What is being asked: Which lines come from the start of the records through the line that holds "whole list. -/"? Write them out word for word.

*** Data under study ***

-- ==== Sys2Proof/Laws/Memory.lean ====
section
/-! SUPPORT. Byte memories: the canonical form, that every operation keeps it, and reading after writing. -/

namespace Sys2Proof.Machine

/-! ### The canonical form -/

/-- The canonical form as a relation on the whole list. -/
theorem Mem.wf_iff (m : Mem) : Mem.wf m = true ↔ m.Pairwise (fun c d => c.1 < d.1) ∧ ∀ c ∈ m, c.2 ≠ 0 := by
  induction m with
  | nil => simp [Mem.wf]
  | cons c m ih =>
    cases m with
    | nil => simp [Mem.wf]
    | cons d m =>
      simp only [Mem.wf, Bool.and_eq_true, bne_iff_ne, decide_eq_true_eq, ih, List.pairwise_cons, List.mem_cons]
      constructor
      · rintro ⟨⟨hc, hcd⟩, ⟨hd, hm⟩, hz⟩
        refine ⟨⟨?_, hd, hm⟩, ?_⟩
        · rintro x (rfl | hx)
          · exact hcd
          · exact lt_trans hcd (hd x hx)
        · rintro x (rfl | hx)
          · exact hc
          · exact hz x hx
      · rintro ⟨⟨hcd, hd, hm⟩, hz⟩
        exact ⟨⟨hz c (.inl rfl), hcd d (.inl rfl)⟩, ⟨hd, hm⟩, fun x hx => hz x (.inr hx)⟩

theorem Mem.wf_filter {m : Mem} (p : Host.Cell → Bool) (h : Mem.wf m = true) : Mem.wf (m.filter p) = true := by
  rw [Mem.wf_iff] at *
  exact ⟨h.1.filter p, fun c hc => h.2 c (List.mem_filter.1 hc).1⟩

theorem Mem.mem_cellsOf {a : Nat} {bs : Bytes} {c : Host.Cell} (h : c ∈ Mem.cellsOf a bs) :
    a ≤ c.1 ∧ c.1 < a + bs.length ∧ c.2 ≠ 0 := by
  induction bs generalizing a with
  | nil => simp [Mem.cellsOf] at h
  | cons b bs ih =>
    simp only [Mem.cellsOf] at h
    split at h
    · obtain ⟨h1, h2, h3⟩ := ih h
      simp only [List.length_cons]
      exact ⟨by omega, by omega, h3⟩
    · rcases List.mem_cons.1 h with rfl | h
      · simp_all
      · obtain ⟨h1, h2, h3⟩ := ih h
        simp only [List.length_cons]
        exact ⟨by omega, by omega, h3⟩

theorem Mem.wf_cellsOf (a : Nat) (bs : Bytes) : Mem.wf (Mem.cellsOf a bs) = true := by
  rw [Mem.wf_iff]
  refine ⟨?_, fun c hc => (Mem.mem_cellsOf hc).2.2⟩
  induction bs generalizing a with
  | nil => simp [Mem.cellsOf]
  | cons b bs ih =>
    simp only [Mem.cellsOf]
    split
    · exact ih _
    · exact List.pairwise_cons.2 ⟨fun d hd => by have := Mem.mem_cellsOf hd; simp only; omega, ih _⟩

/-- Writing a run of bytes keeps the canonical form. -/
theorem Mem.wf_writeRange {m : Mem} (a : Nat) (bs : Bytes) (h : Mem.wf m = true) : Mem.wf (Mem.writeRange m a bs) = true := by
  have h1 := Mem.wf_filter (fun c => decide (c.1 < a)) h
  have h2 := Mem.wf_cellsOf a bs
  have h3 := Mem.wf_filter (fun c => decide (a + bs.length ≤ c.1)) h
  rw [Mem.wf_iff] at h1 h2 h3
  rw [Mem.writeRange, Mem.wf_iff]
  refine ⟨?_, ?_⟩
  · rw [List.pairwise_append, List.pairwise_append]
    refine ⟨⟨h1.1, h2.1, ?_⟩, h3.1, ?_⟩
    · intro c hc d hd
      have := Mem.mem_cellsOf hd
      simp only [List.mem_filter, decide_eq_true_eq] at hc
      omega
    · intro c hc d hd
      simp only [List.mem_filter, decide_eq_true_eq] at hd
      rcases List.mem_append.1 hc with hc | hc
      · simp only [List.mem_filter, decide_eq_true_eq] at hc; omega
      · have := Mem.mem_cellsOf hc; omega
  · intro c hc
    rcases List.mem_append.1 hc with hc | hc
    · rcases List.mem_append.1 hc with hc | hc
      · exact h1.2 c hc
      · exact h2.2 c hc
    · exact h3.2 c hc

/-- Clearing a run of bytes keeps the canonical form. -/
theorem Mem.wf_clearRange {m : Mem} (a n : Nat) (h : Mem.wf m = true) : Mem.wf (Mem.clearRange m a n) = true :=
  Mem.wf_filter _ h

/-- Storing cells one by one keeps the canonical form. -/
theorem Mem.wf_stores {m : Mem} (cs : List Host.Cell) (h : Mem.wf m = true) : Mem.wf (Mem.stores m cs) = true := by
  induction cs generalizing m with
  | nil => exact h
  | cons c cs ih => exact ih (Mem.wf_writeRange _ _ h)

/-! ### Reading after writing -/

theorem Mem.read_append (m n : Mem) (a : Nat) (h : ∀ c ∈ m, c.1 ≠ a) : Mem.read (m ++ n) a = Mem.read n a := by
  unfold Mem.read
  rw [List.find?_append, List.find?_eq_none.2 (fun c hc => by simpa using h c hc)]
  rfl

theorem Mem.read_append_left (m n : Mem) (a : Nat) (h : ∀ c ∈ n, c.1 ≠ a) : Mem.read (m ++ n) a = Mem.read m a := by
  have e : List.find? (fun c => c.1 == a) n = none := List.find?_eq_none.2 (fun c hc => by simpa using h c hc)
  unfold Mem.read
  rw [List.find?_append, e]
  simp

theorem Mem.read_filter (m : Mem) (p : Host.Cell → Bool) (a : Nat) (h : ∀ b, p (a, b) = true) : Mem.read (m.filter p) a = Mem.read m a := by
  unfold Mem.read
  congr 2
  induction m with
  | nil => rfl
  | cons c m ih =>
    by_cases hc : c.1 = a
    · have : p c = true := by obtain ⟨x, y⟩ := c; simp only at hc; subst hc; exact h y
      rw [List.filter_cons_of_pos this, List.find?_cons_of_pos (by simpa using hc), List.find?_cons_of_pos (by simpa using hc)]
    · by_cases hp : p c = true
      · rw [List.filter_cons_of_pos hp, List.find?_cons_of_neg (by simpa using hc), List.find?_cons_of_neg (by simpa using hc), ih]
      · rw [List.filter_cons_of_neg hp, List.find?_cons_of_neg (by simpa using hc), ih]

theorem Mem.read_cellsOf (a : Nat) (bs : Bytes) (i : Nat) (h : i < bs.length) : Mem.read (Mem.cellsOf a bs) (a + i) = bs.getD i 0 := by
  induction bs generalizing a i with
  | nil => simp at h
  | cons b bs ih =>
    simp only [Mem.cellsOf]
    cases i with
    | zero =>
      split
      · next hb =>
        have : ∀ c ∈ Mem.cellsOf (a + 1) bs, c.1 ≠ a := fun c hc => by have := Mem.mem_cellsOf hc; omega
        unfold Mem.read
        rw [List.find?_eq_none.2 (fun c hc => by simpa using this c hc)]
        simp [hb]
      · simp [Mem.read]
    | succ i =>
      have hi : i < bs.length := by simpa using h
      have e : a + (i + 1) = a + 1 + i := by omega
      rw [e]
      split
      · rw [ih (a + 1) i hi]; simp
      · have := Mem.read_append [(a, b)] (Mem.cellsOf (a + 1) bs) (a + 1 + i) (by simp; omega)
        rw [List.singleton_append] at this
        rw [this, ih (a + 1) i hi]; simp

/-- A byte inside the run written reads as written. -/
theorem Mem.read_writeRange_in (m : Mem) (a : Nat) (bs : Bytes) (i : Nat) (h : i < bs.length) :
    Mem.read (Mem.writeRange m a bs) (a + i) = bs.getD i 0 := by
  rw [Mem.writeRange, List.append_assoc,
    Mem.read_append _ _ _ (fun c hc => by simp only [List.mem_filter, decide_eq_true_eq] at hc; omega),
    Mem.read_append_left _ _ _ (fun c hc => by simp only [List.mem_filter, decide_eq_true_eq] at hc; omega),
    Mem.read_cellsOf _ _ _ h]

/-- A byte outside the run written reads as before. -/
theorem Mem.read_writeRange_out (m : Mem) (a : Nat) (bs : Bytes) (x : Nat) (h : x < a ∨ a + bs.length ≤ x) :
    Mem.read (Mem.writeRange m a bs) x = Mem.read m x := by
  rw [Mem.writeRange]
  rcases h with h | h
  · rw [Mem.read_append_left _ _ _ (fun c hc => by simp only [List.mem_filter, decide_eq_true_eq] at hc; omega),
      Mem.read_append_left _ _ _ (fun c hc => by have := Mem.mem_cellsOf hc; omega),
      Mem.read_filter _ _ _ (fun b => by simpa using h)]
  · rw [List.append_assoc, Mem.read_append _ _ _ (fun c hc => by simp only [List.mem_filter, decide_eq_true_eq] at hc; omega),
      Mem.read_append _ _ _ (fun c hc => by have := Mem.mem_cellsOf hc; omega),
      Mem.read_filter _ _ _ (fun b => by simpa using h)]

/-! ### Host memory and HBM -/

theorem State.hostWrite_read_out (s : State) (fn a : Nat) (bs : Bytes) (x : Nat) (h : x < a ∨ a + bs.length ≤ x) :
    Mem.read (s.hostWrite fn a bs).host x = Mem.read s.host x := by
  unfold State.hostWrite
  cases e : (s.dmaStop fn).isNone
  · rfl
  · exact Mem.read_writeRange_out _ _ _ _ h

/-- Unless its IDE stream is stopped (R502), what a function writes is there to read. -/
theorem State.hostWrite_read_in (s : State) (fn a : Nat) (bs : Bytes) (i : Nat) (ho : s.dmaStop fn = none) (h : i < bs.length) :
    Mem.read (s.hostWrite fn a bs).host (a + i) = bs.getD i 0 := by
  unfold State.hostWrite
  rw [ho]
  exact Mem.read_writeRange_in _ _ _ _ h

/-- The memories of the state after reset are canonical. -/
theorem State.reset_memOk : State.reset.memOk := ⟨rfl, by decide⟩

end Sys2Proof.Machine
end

*** End of Data under study ***

Written solution:
-- ==== Sys2Proof/Laws/Memory.lean ====
section
/-! SUPPORT. Byte memories: the canonical form, that every operation keeps it, and reading after writing. -/

namespace Sys2Proof.Machine

/-! ### The canonical form -/

/-- The canonical form as a relation on the whole list. -/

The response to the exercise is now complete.